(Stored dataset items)
○ ○ ○ ○

/-- What the shadow keeps of the byte sent is that byte with every strobe bit 0, if they were 0 before (R20, R77). -/
theorem committedByte_encodeField {f : Field} {c : Ctrl} (hc : f.ctrl? = some c) {b : Byte}
    (hb : b &&& strobeBits c = 0) (v : Byte) :
    committedByte f (encodeField f b v) = encodeField f b v &&& ~~~(strobeBits c) := by
  rw [and_eq_zero_iff] at hb
  refine BitVec.eq_of_getLsbD_eq fun i hi => ?_
  rw [committedByte_getLsbD f _ hi, BitVec.getLsbD_and, BitVec.getLsbD_not, decide_eq_true hi, Bool.true_and]
  by_cases hin : InField f i
  · rw [(registerBits_of_inField hc hin).1]
    cases f.info.selfClearing <;> simp [show f.info.off ≤ i ∧ i < f.info.off + f.info.width from hin]
  · rw [if_neg fun h => hin h.1, encodeField_getLsbD_of_not_inField hin]
    cases hstrobe : (strobeBits c).getLsbD i with
    | false => simp
    | true => simp [hb i hi hstrobe]

/-- A merge leaves the unlisted bits 0 (R21). -/
theorem encodeField_unlisted {f : Field} {c : Ctrl} (hc : f.ctrl? = some c) {b : Byte}
    (hb : b &&& unlistedBits c = 0) (v : Byte) : encodeField f b v &&& unlistedBits c = 0 := by
  rw [and_eq_zero_iff] at hb ⊢
  intro i hi hun
  by_cases hin : InField f i
  · cases (registerBits_of_inField hc hin).2.symm.trans hun
  · rw [encodeField_getLsbD_of_not_inField hin, hb i hi hun]

/-- The write of a SET_FIELD asserts `sw_reset` exactly if the SET_FIELD asks for it (R78). -/
theorem assertsSwReset_encodeField {f : Field} {c : Ctrl} (hc : f.ctrl? = some c) {b : Byte}
    (hb : b &&& strobeBits c = 0) (val : Byte) (bs : List Byte) :
    PortEvent.assertsSwReset (.write c.address [encodeField f b (fieldValue f val)] (.ok bs)) =
      asksSwReset (.setField f val) := by
  rw [assertsSwReset_write, Bool.eq_iff_iff, asksSwReset_setField_iff_bit]
  simp only [Bool.and_eq_true, beq_iff_eq]
  by_cases hf : f = .swReset
  · subst hf
    obtain rfl : c = .ctrl1 := by cases hc; rfl
    rw [encodeField_getLsbD_inField ⟨by decide, by decide⟩]
    simp [Field.info]
  · simp only [hf, false_and, iff_false, not_and]
    rintro rfl
    have hin : ¬InField f 7 := fun hin => by
      have hreg : f.reg = Field.swReset.reg := by revert hc; cases f <;> decide
      exact hf (Field.eq_of_inField hreg hin ⟨by decide, by decide⟩)
    rw [encodeField_getLsbD_of_not_inField hin]
    rw [and_eq_zero_iff] at hb
    simpa using hb 7 (by decide) (by decide)

/-! ### The change of shadow and trace -/

/-- What an instruction does to the shadow and the trace: nothing, one read, one failed write, or a SET_FIELD whose
write succeeds. -/
inductive Change (s t : State) : Prop where
  | silent (hshadow : t.shadow = s.shadow) (htrace : t.trace = s.trace)
  | read (addr : Byte) (n : Nat) (reply : PortReply)
      (hrow : (addr = 0x08 ∧ n = 1) ∨ (addr = 0x2F ∧ n = 1) ∨ (addr = 0x00 ∧ n = 7))
      (hfits : reply.Fits s.params.busErrWidth n) (hshadow : t.shadow = s.shadow)
      (htrace : t.trace = s.trace ++ [.read addr n reply])
  | failedWrite (c : Ctrl) (b : Byte) (e : Nat) (he : e < 2 ^ s.params.busErrWidth) (hshadow : t.shadow = s.shadow)
      (htrace : t.trace = s.trace ++ [.write c.address [b] (.err e)])
  | wrote (f : Field) (val : Byte) (c : Ctrl) (hc : f.ctrl? = some c) (hdone : SetFieldDone s f val c t)
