-- ==== Sys2Proof/Decode.lean ====
section
/-! DEFINITION. The decoder and the encoder of Nelcy, from the encoding tables of 03_encoding (Tables 3-1 to 3-14)
and the MOD layouts of Table 3-8. The decoder is total on any bytes and refuses by name (`Reject`). -/

namespace Sys2Proof

/-! ## Bit helpers -/

/-- Bit `k` of a 16-bit MOD, when set. -/
def bit (b : Bool) (k : Nat) : BitVec 16 := if b then (1 : BitVec 16) <<< k else 0

/-- A field of a MOD. -/
def fld (m : BitVec 16) (lo w : Nat) : Nat := (m.extractLsb' lo w).toNat

/-- A field value placed at bit `lo`. -/
def put (v lo : Nat) : BitVec 16 := BitVec.ofNat 16 v <<< lo

/-! ## Field codes (Table 3-9, Table 3-10) -/

def EW.code : EW → Nat
  | .w32 => 0 | .h2 => 1 | .q4 => 2
def EW.ofCode : Nat → Option EW
  | 0 => some .w32 | 1 => some .h2 | 2 => some .q4 | _ => none

def Cond.code : Cond → Nat
  | .eq => 0 | .ne => 1 | .lt => 2 | .ge => 3 | .le => 4 | .gt => 5 | .un => 6 | .od => 7
def Cond.ofCode : Nat → Option Cond
  | 0 => some .eq | 1 => some .ne | 2 => some .lt | 3 => some .ge | 4 => some .le | 5 => some .gt
  | 6 => some .un | 7 => some .od | _ => none

def RMod.code : RMod → Nat
  | .fmode => 0 | .rne => 1 | .rtz => 2 | .rup => 3 | .rdn => 4
def RMod.ofCode : Nat → Option RMod
  | 0 => some .fmode | 1 => some .rne | 2 => some .rtz | 3 => some .rup | 4 => some .rdn | _ => none

def PK.code : PK → Nat
  | .f32 => 0 | .bf16x2 => 1 | .f16x2 => 2
def PK.ofCode : Nat → Option PK
  | 0 => some .f32 | 1 => some .bf16x2 | 2 => some .f16x2 | _ => none

def Fmt.code : Fmt → Nat
  | .f32 => 0 | .f16 => 1 | .bf16 => 2 | .e4m3 => 3 | .e5m2 => 4 | .e3m2 => 5 | .e2m3 => 6 | .e2m1 => 7
  | .i8 => 8 | .i4 => 9 | .i32 => 10 | .ui32 => 11
def Fmt.ofCode : Nat → Option Fmt
  | 0 => some .f32 | 1 => some .f16 | 2 => some .bf16 | 3 => some .e4m3 | 4 => some .e5m2 | 5 => some .e3m2
  | 6 => some .e2m3 | 7 => some .e2m1 | 8 => some .i8 | 9 => some .i4 | 10 => some .i32 | 11 => some .ui32 | _ => none

def Scope.code : Scope → Nat
  | .core => 0 | .die => 1 | .dev => 2 | .clu => 3 | .sys => 4
def Scope.ofCode : Nat → Option Scope
  | 0 => some .core | 1 => some .die | 2 => some .dev | 3 => some .clu | 4 => some .sys | _ => none

def Opc.code : Opc → Nat
  | .add => 0 | .min => 1 | .max => 2 | .and => 3 | .or => 4 | .xor => 5 | .exch => 6 | .fadd => 7 | .fmin => 8 | .fmax => 9
def Opc.ofCode : Nat → Option Opc
  | 0 => some .add | 1 => some .min | 2 => some .max | 3 => some .and | 4 => some .or | 5 => some .xor
  | 6 => some .exch | 7 => some .fadd | 8 => some .fmin | 9 => some .fmax | _ => none

def Size.code : Size → Nat
  | .s1 => 0 | .s2 => 1 | .s4 => 2 | .s8 => 3 | .s16 => 4
def Size.ofCode : Nat → Option Size
  | 0 => some .s1 | 1 => some .s2 | 2 => some .s4 | 3 => some .s8 | 4 => some .s16 | _ => none

/-- The size in bytes. -/
def Size.bytes (s : Size) : Nat := 2 ^ s.code

def Sz.code : Sz → Nat
  | .z4 => 0 | .z8 => 1 | .z16 => 2
def Sz.ofCode : Nat → Option Sz
  | 0 => some .z4 | 1 => some .z8 | 2 => some .z16 | _ => none

/-- The size in bytes. -/
def Sz.bytes (s : Sz) : Nat := 4 * 2 ^ s.code

def Ord2.code : Ord2 → Nat
  | .relaxed => 0 | .acq => 1 | .rel => 2 | .acqrel => 3
def Ord2.ofCode : Nat → Ord2
  | 0 => .relaxed | 1 => .acq | 2 => .rel | _ => .acqrel

def Level.code : Level → Nat
  | .sp => 0 | .om => 1 | .acc => 2
def Level.ofCode : Nat → Option Level
  | 0 => some .sp | 1 => some .om | 2 => some .acc | _ => none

○ ○ ○ ○

_WHAT YOU HAVE TO DO_
Whenever a line of the entries contains the string "from", copy that line.

_EXPECTED ANSWER_
    cases f.info.selfClearing <;> simp [show f.info.off ≤ i ∧ i < f.info.off + f.info.width from hin]
/-! DEFINITION. The decoder and the encoder of Nelcy, from the encoding tables of 03_encoding (Tables 3-1 to 3-14)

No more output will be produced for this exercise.